« La filière bovine est à un tournant, et c’est à nous d’agir si nous ne voulons pas louper le virage », introduit Philippe Auger, président d’Elvea France lors de son congrès annuel à Saint-Ours (Puy-de-Dôme), le jeudi 5 septembre 2024. Associations d’éleveurs, négociants, commerçants, abatteurs… Leur objectif est commun : enrayer la décapitalisation et assurer le renouvellement des générations dans tous les maillons de la chaîne.

Malgré la crise au sein de la filière d’abattage — qui contraint les outils à ne travailler que quatre jours sur cinq, voire à cesser totalement l’activité — Yves Fantou, président de Culture Viande, garde espoir. « Nous n’avons pas le droit de laisser tomber. Nous voulons continuer, c’est pour cela que de nombreux projets d’investissements sont en cours dans nos entreprises. Cette modernisation passe aussi par une montée en compétences de tous les employés. Si on veut avancer, il faut plus de confort au travail. »

Patrick Bénézit, président de la Fédération nationale bovine, abonde en ce sens, mais sous l’angle du prix. « Nous devons renforcer le respect des indicateurs de coûts de production. Plus ils seront respectés, plus on offrira d’opportunités et de solutions aux jeunes qui s’installent. »

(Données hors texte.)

-- ==== Sys2Proof/Tests/Slice0.lean ====
section
/-! SUPPORT. Tests of the model on fixed values, and for each obligation with hypotheses a named theorem that shows a
concrete case meeting them. The expected results are those of spec/95_test_vectors.md (the vector is named at each test),
of the opcode table's encodings, or of the examples in the instruction rules. -/

namespace Sys2Proof.Tests

open Sys2Proof Sys2Proof.Machine

/-! ### Helpers -/

/-- The start state of spec/95_test_vectors.md: pc = 0x8000, S = 0xFD, I = 1, the other flags 0, the instruction's bytes
at pc and `data` in memory, and nothing comes in at the boundary before it ("No interrupt is pending"). -/
def at8000 (bytes : List Byte) (data : List (Word × Byte) := []) : State :=
  { State.reset with
    pc := 0x8000
    inputs := [.quiet]
    bus := { State.reset.bus with
      mem := data.foldl (fun m c => m.store (memKey c.1) c.2) (Memory.load [] 0x8000 bytes), history := [] } }

/-- The IRQ line at 1 at a step boundary, and nothing else. -/
def irqInput : BoundaryInput := { BoundaryInput.quiet with irq := true }

/-- The state after one step, or the same state if the step gives none. -/
def stepped (s : State) : State :=
  match step s with
  | .next t => t
  | .fault _ | .refused _ => s

/-- The accesses made so far, oldest first, with their values: the traces of L2.10 to L2.15. -/
def traceOf (s : State) : List (AccessKind × Word × Byte) := s.bus.history.reverse.map fun e => (e.kind, e.addr, e.value)

/-- The bytes decode to the instruction, with nothing left over, for every entry of the list. -/
def decodesTo (rows : List (List Byte × Instr)) : Bool := rows.all fun r => decode r.1 == some (r.2, [])

/-- A and the flags N, V, Z, C after one step of `op operand` with A and C as given. -/
def alu (op a operand : Byte) (c : Bool) : Byte × Bool × Bool × Bool × Bool :=
  let t := stepped { at8000 [op, operand] with a := a, p := { n := false, v := false, d := false, i := true, z := false, c := c } }
  (t.a, t.p.n, t.p.v, t.p.z, t.p.c)

/-- Flags N, Z and C after one step. -/
def nzc (s : State) : Bool × Bool × Bool := ((stepped s).p.n, (stepped s).p.z, (stepped s).p.c)

/-- pc and the cycle count after one step. -/
def pcCycles (s : State) : Word × Nat := ((stepped s).pc, (stepped s).stepCycles)

/-- Flags all `b`, but I = 1. -/
def flags (b : Bool) : Flags := { n := b, v := b, d := b, i := true, z := b, c := b }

Mettre en adéquation l’offre et la demande

En deux ans et demi, les cotations ont augmenté de 45 % sur les marchés. Selon Yves Fantou, cette hausse est « légitime », mais doit être accompagnée d’une réadaptation de la production afin de faire face à la concurrence. « En tant que maillon d’abattage, nous avons un rôle moteur dans l’orientation de la demande et de la mise en adéquation de l’offre. Si on ne s’adapte pas, d’autres pays le feront à notre place. » Des échanges semblent alors nécessaires entre tous les maillons pour produire ce qui est demandé, notamment en passant par la contractualisation.

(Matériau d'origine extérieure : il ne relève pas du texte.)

-- ==== Sys2Proof/Machine/Decoder.lean ====
section
/-! DEFINITION. The decoder's HEADER, BODY and TAIL steps (45_decoder.md, 42_framing.md R141 and R144): an item's bytes
are fetched from the source region, decoded, and the instruction run by `exec`. -/

namespace Sys2Proof.Machine

/-- The error a rejection raises: the header's (R141, R142), the marker's (R144), a chunk's (R211). A rejected command
is no engine matter: the host's port asks for none. -/
def rejectCode : DecodeError → ErrCode
  | .truncated => .truncatedStream
  | .badMagic => .badMagic
  | .badMarker => .missingEndMarker
  | .noStart => .illegalCommand

/-- The bytes fetched, decoded at a place. -/
def decodeFetched (p : Place) (bs : List Byte) : Except Stop Instr :=
  match decode p bs with
  | .instr i _ => .ok i
  | .reject e => .error (.raise (rejectCode e))

/-- HEADER's fetch (R141). -/
def fetchHeader (s : State) : Except Stop Instr := do
  require (decide (Config.headerLen ≤ s.srcLen.toNat)) .truncatedStream
  let bs ← loadBytes s s.srcBase.toNat Config.headerLen
  decodeFetched .header bs

/-- BODY's fetch, its checks in the order of R263 step 5: a tag byte left, the tag read, the trailing bytes inside the
stream (R160, R162, R168), the operand reads. Bytes are bounded by `SRC_LEN` (R211, D8). -/
def fetchChunk (s : State) : Except Stop Instr := do
  require (decide (s.rp < s.srcLen.toNat)) .truncatedStream
  let t ← loadByte s (s.srcBase.toNat + s.rp)
  require (decide (s.rp + (classify t).length ≤ s.srcLen.toNat)) .truncatedStream
  let ops ← loadBytes s (s.srcBase.toNat + s.rp + 1) ((classify t).length - 1)
  decodeFetched .chunk (t :: ops)

/-- TAIL's fetch (R144): exactly eight bytes left, and they are the marker (90_conflicts.md C2). -/
def fetchMarker (s : State) : Except Stop Instr := do
  require (decide (s.srcLen.toNat = s.rp + Config.markerLen)) .missingEndMarker
  let bs ← loadBytes s (s.srcBase.toNat + s.rp) Config.markerLen
  decodeFetched .tail bs

/-- A fetched instruction run; a fetch that does not go through ends as `settle` says. -/
def runFetched (s : State) : Except Stop Instr → Outcome
  | .ok i => exec i s
  | .error e => settle s (.error e)

/-- One engine step of a decode, by phase (R28). -/
def decodeStep (s : State) : Outcome :=
  match s.phase with
  | .idle => .next s
  | .check => checkStep s
  | .header => runFetched s (fetchHeader s)
  | .body => if s.pix = s.npix then .next { s with phase := .tail } else runFetched s (fetchChunk s)
  | .tail => runFetched s (fetchMarker s)

end Sys2Proof.Machine
end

Sur cet aspect, Bruno Debray met son véto. Le président de la Fédération française des marchés de bétail vif (FMBV) insiste sur « l’importance de garder une liberté de commercialisation. J’ai l’impression qu’on veut amener tout le monde dans le même chemin du contrat, mais il y a des gens qui ne se retrouvent pas dans ces méthodes-là. » Philippe Pruvost, représentant de la Fédération française des commerçants en bestiaux, affirme : « Nous serons en désaccord total avec les associations qui veulent obliger la contractualisation. Nous ne sommes pas contre, mais voulons qu’elle reste à la disposition de chacun. »

Bruno Debray souligne également la nécessité de « maintenir les cotations des marchés qui servent de repère à tous les éleveurs, même ceux qui n’y vendent pas d’animaux ».

« Garder des petites génisses »

Pour Patrick Bénézit, le prix minimum des coûts de production doit être « atteint collectivement pour enrayer la décapitalisation, qui fait des dégâts dans les fermes mais aussi dans tout le reste de la filière ».

Philippe Auger, président d’Elvea France, appelle les éleveurs à « garder des petites génisses cette année au moment du sevrage », afin d’anticiper un besoin en production dans les années à venir. « On sent que la filière est en train de se réveiller, la dynamique risque de changer et il faudra qu’on soit là pour produire, insiste-t-il. Anticipons dès maintenant ce renouvellement dans nos troupeaux. »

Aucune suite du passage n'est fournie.